首先,我们尝试导入包,并在它们缺失的情况下向用户发出警告。

import sys

try:
    import nmslib
except ImportError:
    print("The package 'nmslib' is required to run this example.")
    sys.exit()

try:
    from pynndescent import PyNNDescentTransformer
except ImportError:
    print("The package 'pynndescent' is required to run this example.")
    sys.exit()

我们定义了一个包装类,用于将 scikit-learn API 实现到 nmslib,以及一个加载函数。

import joblib
import numpy as np
from scipy.sparse import csr_matrix

from sklearn.base import BaseEstimator, TransformerMixin
from sklearn.datasets import fetch_openml
from sklearn.utils import shuffle


class NMSlibTransformer(TransformerMixin, BaseEstimator):
    """Wrapper for using nmslib as sklearn's KNeighborsTransformer"""

    def __init__(self, n_neighbors=5, metric="euclidean", method="sw-graph", n_jobs=-1):
        self.n_neighbors = n_neighbors
        self.method = method
        self.metric = metric
        self.n_jobs = n_jobs

    def fit(self, X):
        self.n_samples_fit_ = X.shape[0]

        # see more metric in the manual
        # https://github.com/nmslib/nmslib/tree/master/manual
        space = {
            "euclidean": "l2",
            "cosine": "cosinesimil",
            "l1": "l1",
            "l2": "l2",
        }[self.metric]

        self.nmslib_ = nmslib.init(method=self.method, space=space)
        self.nmslib_.addDataPointBatch(X.copy())
        self.nmslib_.createIndex()
        return self

    def transform(self, X):
        n_samples_transform = X.shape[0]

        # For compatibility reasons, as each sample is considered as its own
        # neighbor, one extra neighbor will be computed.
        n_neighbors = self.n_neighbors + 1

        if self.n_jobs < 0:
            # Same handling as done in joblib for negative values of n_jobs:
            # in particular, `n_jobs == -1` means "as many threads as CPUs".
            num_threads = joblib.cpu_count() + self.n_jobs + 1
        else:
            num_threads = self.n_jobs

        results = self.nmslib_.knnQueryBatch(
            X.copy(), k=n_neighbors, num_threads=num_threads
        )
        indices, distances = zip(*results)
        indices, distances = np.vstack(indices), np.vstack(distances)
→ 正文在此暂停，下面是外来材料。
-- ==== Sys2Proof/Laws/Footprint.lean ====
section
/-! SUPPORT. What each shared operation can change: one lemma for each operation of the Curtain Controller, the
Override Selector, the Call Unit and the Alarm Unit, to be cited in place of its definition. -/

namespace Sys2Proof.Machine

/-! ### The link -/

@[simp] theorem Link.reported_self (d : Link) : d.reported d = d := rfl

@[simp] theorem Link.sent_self (d : Link) : d.sent d = d := rfl

@[simp] theorem Link.addReport_reported (d : Link) (now : Clock) (r : Report) :
    d.reported (d.addReport now r) = d.addReport now r := rfl

@[simp] theorem Link.addStart_reported (d : Link) (now : Clock) (r : Report) :
    d.reported (d.addStart now r) = d.addStart now r := rfl

theorem Link.reported_trans {d e f : Link} (h : e = d.reported e) (k : f = e.reported f) : f = d.reported f := by
  rw [k, h]
  rfl

theorem Link.reported_sent {d e : Link} (h : e = d.reported e) : e = d.sent e := by
  rw [h]
  rfl

theorem Link.putSlot_sent {d e : Link} (h : e = d.reported e) (o : Outgoing) : e.putSlot o = d.sent (e.putSlot o) := by
  rw [h]
  rfl

/-! ### The parts of the state that a block's operations change -/

/-- From `s` to `t` only the curtain, the notices and the reports change. -/
structure State.curtainStep (s t : State) : Prop where
  eq : t = { s with cc := t.cc, notices := t.notices, dl := s.dl.reported t.dl }

/-- From `s` to `t` only the Call Unit, the notices and the reports change. -/
structure State.callStep (s t : State) : Prop where
  eq : t = { s with cu := t.cu, notices := t.notices, dl := s.dl.reported t.dl }

/-- From `s` to `t` only the selections and the channel records change. -/
structure State.lampStep (s t : State) : Prop where
  eq : t = { s with os := { s.os with selections := t.os.selections }, le := { s.le with channels := t.le.channels } }

/-- From `s` to `t` only the override events, the selections and the channel records change. -/
structure State.eventStep (s t : State) : Prop where
  eq : t = { s with os := { t.os with sup := s.os.sup }, le := { s.le with channels := t.le.channels } }

/-- From `s` to `t` only the alarm, the curtain, the overrides, the channel records, the notices and the reports
change. -/
structure State.alarmStep (s t : State) : Prop where
  eq : t = { s with
    al := t.al
    cc := t.cc
    os := { t.os with sup := s.os.sup }
    le := { s.le with channels := t.le.channels }
    notices := t.notices
    dl := s.dl.reported t.dl }

namespace State

variable {s t u : State}

theorem curtainStep.refl (s : State) : s.curtainStep s := ⟨rfl⟩

theorem callStep.refl (s : State) : s.callStep s := ⟨rfl⟩

theorem lampStep.refl (s : State) : s.lampStep s := ⟨rfl⟩

theorem eventStep.refl (s : State) : s.eventStep s := ⟨rfl⟩

theorem alarmStep.refl (s : State) : s.alarmStep s := ⟨rfl⟩

theorem curtainStep.trans (h : s.curtainStep t) (k : t.curtainStep u) : s.curtainStep u := by
  constructor
  rw [k.eq, h.eq]
  rfl

theorem callStep.trans (h : s.callStep t) (k : t.callStep u) : s.callStep u := by
  constructor
  rw [k.eq, h.eq]
  rfl

theorem lampStep.trans (h : s.lampStep t) (k : t.lampStep u) : s.lampStep u := by
  constructor
  rw [k.eq, h.eq]

theorem eventStep.trans (h : s.eventStep t) (k : t.eventStep u) : s.eventStep u := by
  constructor
  rw [k.eq, h.eq]

theorem alarmStep.trans (h : s.alarmStep t) (k : t.alarmStep u) : s.alarmStep u := by
  constructor
  rw [k.eq, h.eq]
  rfl

theorem lampStep.event (h : s.lampStep t) : s.eventStep t := by
  constructor
  rw [h.eq]

theorem eventStep.alarm (h : s.eventStep t) : s.alarmStep t := by
  constructor
  rw [h.eq]
  rfl

theorem curtainStep.alarm (h : s.curtainStep t) : s.alarmStep t := by
  constructor
  rw [h.eq]
  rfl

/-! ### Reports and notices -/

theorem addReport_curtain (s : State) (r : Report) : s.curtainStep (s.addReport r) := ⟨rfl⟩

theorem addReport_call (s : State) (r : Report) : s.callStep (s.addReport r) := ⟨rfl⟩

theorem addReport_alarm (s : State) (r : Report) : s.alarmStep (s.addReport r) := ⟨rfl⟩

theorem notify_curtain (s : State) (i : Instr) : s.curtainStep (s.notify i) := ⟨rfl⟩

theorem notify_call (s : State) (i : Instr) : s.callStep (s.notify i) := ⟨rfl⟩

theorem notify_alarm (s : State) (i : Instr) : s.alarmStep (s.notify i) := ⟨rfl⟩

theorem notifyIf_call (s : State) (c : Bool) (i : Instr) : s.callStep (s.notifyIf c i) := by
  cases c <;> exact ⟨rfl⟩

theorem notifyIf_alarm (s : State) (c : Bool) (i : Instr) : s.alarmStep (s.notifyIf c i) := by
  cases c <;> exact ⟨rfl⟩

theorem takeNotice_curtain (s : State) (i : Instr) : s.curtainStep (s.takeNotice i) := ⟨rfl⟩

theorem takeNotice_call (s : State) (i : Instr) : s.callStep (s.takeNotice i) := ⟨rfl⟩

/-! ### The Curtain Controller -/

theorem curtainReport_step (s : State) (p : CurtainState) (c : CurtainCause) : s.curtainStep (s.curtainReport p c) := ⟨rfl⟩

theorem enterCurtain_step (s : State) (new : CurtainState) (r : Option FaultReason) (c : CurtainCause) :
    s.curtainStep (s.enterCurtain new r c) := ⟨rfl⟩

theorem closeRecord_step (s : State) (r : MoveRec) (o : MoveOutcome) (l : Nat) :
    s.curtainStep (s.closeRecord r o l) := ⟨rfl⟩

theorem closeMove_step (s : State) (o : MoveOutcome) : s.curtainStep (s.closeMove o) := by
  unfold closeMove
  split <;> exact ⟨rfl⟩

theorem blockMove_step (s : State) (k : MoveKind) : s.curtainStep (s.blockMove k) := ⟨rfl⟩

theorem openMove_step (s : State) (k : MoveKind) : s.curtainStep (s.openMove k) := ⟨rfl⟩

theorem warnReport_step (s : State) (f : WarnReport) : s.curtainStep (s.warnReport f) := by
  unfold warnReport
  split <;> exact ⟨rfl⟩

theorem setMove_step (s : State) (m : Option Movement) : s.curtainStep (s.setMove m) := ⟨rfl⟩

theorem setCurtain_step (s : State) (c : CurtainState) (r : Option FaultReason) : s.curtainStep (s.setCurtain c r) := ⟨rfl⟩

theorem warn_step (s : State) (f : WarnFlag) : s.curtainStep (s.warn f) := by
  unfold warn
  split
  · exact ⟨rfl⟩
  · split
    · exact ⟨rfl⟩
    · exact (setMove_step s _).trans (warnReport_step _ _)

theorem obstruct_step (s : State) : s.curtainStep s.obstruct := by
  unfold obstruct
  split
  · exact ⟨rfl⟩
  · split
    · exact s.warn_step _
    · exact ⟨rfl⟩

theorem completeMove_step (s : State) (m : Movement) : s.curtainStep (s.completeMove m) := ⟨rfl⟩

theorem tryComplete_step (s : State) : s.curtainStep s.tryComplete.1 := by
  unfold tryComplete
  split
  · exact ⟨rfl⟩
  · split <;> exact ⟨rfl⟩

theorem sampleZero_step (s : State) : s.curtainStep s.sampleZero := (obstruct_step s).trans (tryComplete_step _)

theorem readingZero_step (s : State) : s.curtainStep s.readingZero := tryComplete_step s

/-- A fold of steps is a step. -/
theorem curtainStep.foldl {α : Type} (f : State → α → State) (hf : ∀ (s : State) a, s.curtainStep (f s a)) (l : List α) (s : State) :
    s.curtainStep (l.foldl f s) := by
  induction l generalizing s with
  | nil => exact ⟨rfl⟩
  | cons a l ih => exact (hf s a).trans (ih _)

theorem actOnFlags_step (s : State) (m : Movement) (new : List FaultFlag) : s.curtainStep (s.actOnFlags m new).1 := by
  unfold actOnFlags
  dsimp only
  split
  · exact ((setMove_step s _).trans (closeMove_step _ _)).trans (enterCurtain_step _ _ _ _)
  · exact (setMove_step s _).trans (curtainStep.foldl _ (fun s f => warnReport_step s _) _ _)

theorem project_step (s : State) : s.curtainStep s.project := by
  unfold project
  split
  · exact ⟨rfl⟩
  · split
    · exact ⟨rfl⟩
    · dsimp only
      split
      · exact (setMove_step s _).trans (warn_step _ _)
      · exact setMove_step s _

theorem checkMove_step (s : State) : s.curtainStep s.checkMove := by
  unfold checkMove
  split
  · exact ⟨rfl⟩
  · dsimp only
    split
    · exact (setMove_step s _).trans (actOnFlags_step _ _ _)
    · exact ((setMove_step s _).trans (actOnFlags_step _ _ _)).trans (project_step _)

theorem gridSample_step (s : State) (m : Movement) : s.curtainStep (s.gridSample m) := by
  unfold gridSample
  dsimp only
  split
  · exact ((setMove_step s _).trans (obstruct_step _)).trans (tryComplete_step _)
  · exact (((setMove_step s _).trans (obstruct_step _)).trans (tryComplete_step _)).trans (checkMove_step _)

theorem setLock_step (s : State) (c : LockCause) : s.curtainStep (s.setLock c) := by
  unfold setLock
  split <;> exact ⟨rfl⟩

theorem replaceMove_step (s : State) (k : MoveKind) : s.curtainStep (s.replaceMove k) := by
  unfold replaceMove
  split
  · exact ⟨rfl⟩
  · exact (closeMove_step s _).trans (setMove_step _ _)

theorem blockedTrigger_step (s : State) (k : MoveKind) : s.curtainStep (s.blockedTrigger k) := by
  unfold blockedTrigger
  split
  · exact ⟨rfl⟩
  · exact ⟨rfl⟩
  · exact ⟨rfl⟩
  · exact ⟨rfl⟩
  · exact ⟨rfl⟩
  · exact ((closeMove_step s _).trans (blockMove_step _ _)).trans (setCurtain_step _ _ _)
  · exact ((closeMove_step s _).trans (blockMove_step _ _)).trans (setCurtain_step _ _ _)

theorem freeTrigger_step (s : State) (k : MoveKind) : s.curtainStep (s.freeTrigger k) := by
  unfold freeTrigger
  split
  · exact ⟨rfl⟩
  · exact ⟨rfl⟩
  · exact ⟨rfl⟩
  · exact ⟨rfl⟩
  · exact ((closeMove_step s _).trans (openMove_step _ _)).trans (setCurtain_step _ _ _)
  · exact ((closeMove_step s _).trans (openMove_step _ _)).trans (setCurtain_step _ _ _)
  · split
    · exact ⟨rfl⟩
    · exact replaceMove_step s _
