theorem witness_GatesAct_drop :
    (let s := gated .manualDrop 1 none up
     s.ready ∧ s.passes 1 99#16 (.house .gate) ⟨false, 0, 99⟩ ∧ (s.tab.gateCurtainFault 1).isSome = true) ∧
    (let s := gated .manualDrop 0 none up
     s.ready ∧ s.passes 1 99#16 (.house .gate) ⟨false, 0, 99⟩ ∧ s.tab.gateCurtainFault 0 = none ∧
      s.im.inhibit.drive = false ∧ s.cc.bottom = false ∧ s.cc.state ≠ .inn) ∧
    (let s := gated .manualDrop 0 none { up with cc := { up.cc with bottom := true } }
     s.im.inhibit.drive = false ∧ s.cc.bottom = true ∧ s.cc.state ≠ .inn ∧ s.cc.state ≠ .lowering) ∧
    (after (.useGate h1 99) (gated .manualDrop 0 none up)).cc.state = .lowering := by
  simp only [State.ready, State.passes]; decide

theorem witness_GatesAct_call :
    (let s := gated .manualCall 0 (some 1) up
     s.ready ∧ s.passes 1 99#16 (.house .gate) ⟨false, 0, 99⟩ ∧ s.tab.gateZoneFault 0 1 = none ∧
      s.gatePosition 99 = none ∧ s.gateEntries < 16) ∧
    (let s := gated .manualCall 0 (some 1) { up with al := { up.al with
       list := [{ origin := .gate 99, zone := 1, time := 0, staged := false }] } }
     s.gatePosition 99 = some 1) ∧
    (let s := gated .manualCall 0 (some 1) { up with al := { up.al with list := sixteenGates } }
     s.gatePosition 99 = none ∧ 16 ≤ s.gateEntries) ∧
    (after (.useGate h1 99) (gated .manualCall 0 (some 1) up)).al.stage = .evacuate := by
  simp only [State.ready, State.passes]; decide

/-- A state in which station 1 has an enable that ends at a clock value. -/
def enabled (a : PairedAction) (e : Clock) (s : State) : State :=
  { s with paired := s.paired.set 1 (some { action := a, expiry := e }) }

theorem witness_PairedRequestsAreEnabled :
    (up.ready ∧ up.admits 1 1 ∧ up.admits 1 0 ∧ 1 < (2 : Byte).toNat) ∧
    ((atLevel 2 up).stationPresent 1 = true ∧ 1 < ((atLevel 2 up).cpl 1).val ∧ 0 < ((atLevel 1 up).cpl 1).val) ∧
    (let s := enabled .restart 1 up
     s.ready ∧ s.admits 1 0 ∧ s.paired[(1 : Station)] = some { action := .restart, expiry := 1 } ∧
      reached s.clock 1 = false ∧ s.im.busy = false ∧ s.perf.phase = .dark ∧ s.al.stage = .quiet ∧
      s.cc.state.moving = false ∧ status (after (.restart h1) s) = some .ok) ∧
    up.paired[(1 : Station)] = none ∧
    ((withLink { up.dl with restarting := true }).dl.restarting = true ∧ up.dl.slot = none ∧
      up.dl.restarting = false) := by
  simp only [State.ready, State.admits]; decide

theorem witness_SetClockMovesDueTimes :
    up.ready ∧ up.admits 1 1 ∧ (inPhase .prepare up).perf.phase ≠ .dark ∧
    (up.perf.phase = .dark ∧ (queued (call 1 .flick) up).cu.queue ≠ [] ∧ up.cu.queue = []) ∧
    ({ Supervision.reset with enabled := true } : Supervision).enabled = true ∧ up.os.sup.enabled = false ∧
    (after (.setClock h1 7) up).clock = 7 := by
  simp only [State.ready, State.admits]; decide

/-- A state with a group inhibited. -/
def driveInhibited (s : State) : State := { s with im := { s.im with inhibit := s.im.inhibit.put .drive true } }

/-- A state with line 4 isolated. -/
def isolated (x : Isolation) (s : State) : State :=
  { s with al := { s.al with lines := s.al.lines.set 4 { LineRec.reset with state := .isolated, isolation := some x } } }

/-- An isolation without an end, and one that ends at 100. -/
def indefinite : Isolation := { kind := .indefinite, start := 0, stop := none, station := 1 }
def timed : Isolation := { kind := .timed, start := 0, stop := some 100, station := 1 }

theorem witness_HousePhases_refused :
    ((atLevel 2 up).ready ∧ (atLevel 2 up).stationPresent 1 = true ∧ 1 < ((atLevel 2 up).cpl 1).val) ∧
    (let s := inComm .opened none up
     s.ready ∧ s.admits 1 1 ∧ s.im.comm ≠ .closed ∧ status (after (.closeHouse h1) s) = some .eCommission) ∧
    (inComm .writing (some { station := 1, due := 0, image := [] }) up).im.comm ≠ .closed ∧
    (let s : State := { curtain .out none none up with perf := { Performance.cleared .interval with act := 9 } }
     s.perf.phase = .interval ∧ s.al.stage = .quiet ∧ s.cc.state = .out ∧ 9 ≤ s.perf.act ∧
      status (after (.beginAct h1) s) = some .eFull) := by
  simp only [State.ready, State.admits]; decide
        indptr = np.arange(0, n_samples_transform * n_neighbors + 1, n_neighbors)
        kneighbors_graph = csr_matrix(
            (distances.ravel(), indices.ravel(), indptr),
            shape=(n_samples_transform, self.n_samples_fit_),
        )

        return kneighbors_graph


def load_mnist(n_samples):
    """Load MNIST, shuffle the data, and return only n_samples."""
    mnist = fetch_openml("mnist_784", as_frame=False)
    X, y = shuffle(mnist.data, mnist.target, random_state=2)
    return X[:n_samples] / 255, y[:n_samples]

我们对不同的精确/近似最近邻转换器进行基准测试。

import time

from sklearn.manifold import TSNE
from sklearn.neighbors import KNeighborsTransformer
from sklearn.pipeline import make_pipeline

datasets = [
    ("MNIST_10000", load_mnist(n_samples=10_000)),
    ("MNIST_20000", load_mnist(n_samples=20_000)),
]

n_iter = 500
perplexity = 30
metric = "euclidean"
# TSNE requires a certain number of neighbors which depends on the
# perplexity parameter.
# Add one since we include each sample as its own neighbor.
n_neighbors = int(3.0 * perplexity + 1) + 1

tsne_params = dict(
    init="random",  # pca not supported for sparse matrices
    perplexity=perplexity,
    method="barnes_hut",
    random_state=42,
    n_iter=n_iter,
    learning_rate="auto",
)

transformers = [
    (
        "KNeighborsTransformer",
        KNeighborsTransformer(n_neighbors=n_neighbors, mode="distance", metric=metric),
    ),
    (
        "NMSlibTransformer",
        NMSlibTransformer(n_neighbors=n_neighbors, metric=metric),
    ),
    (
        "PyNNDescentTransformer",
        PyNNDescentTransformer(
            n_neighbors=n_neighbors, metric=metric, parallel_batch_queries=True
        ),
    ),
]

for dataset_name, (X, y) in datasets:
    msg = f"Benchmarking on {dataset_name}:"
    print(f"\n{msg}\n" + str("-" * len(msg)))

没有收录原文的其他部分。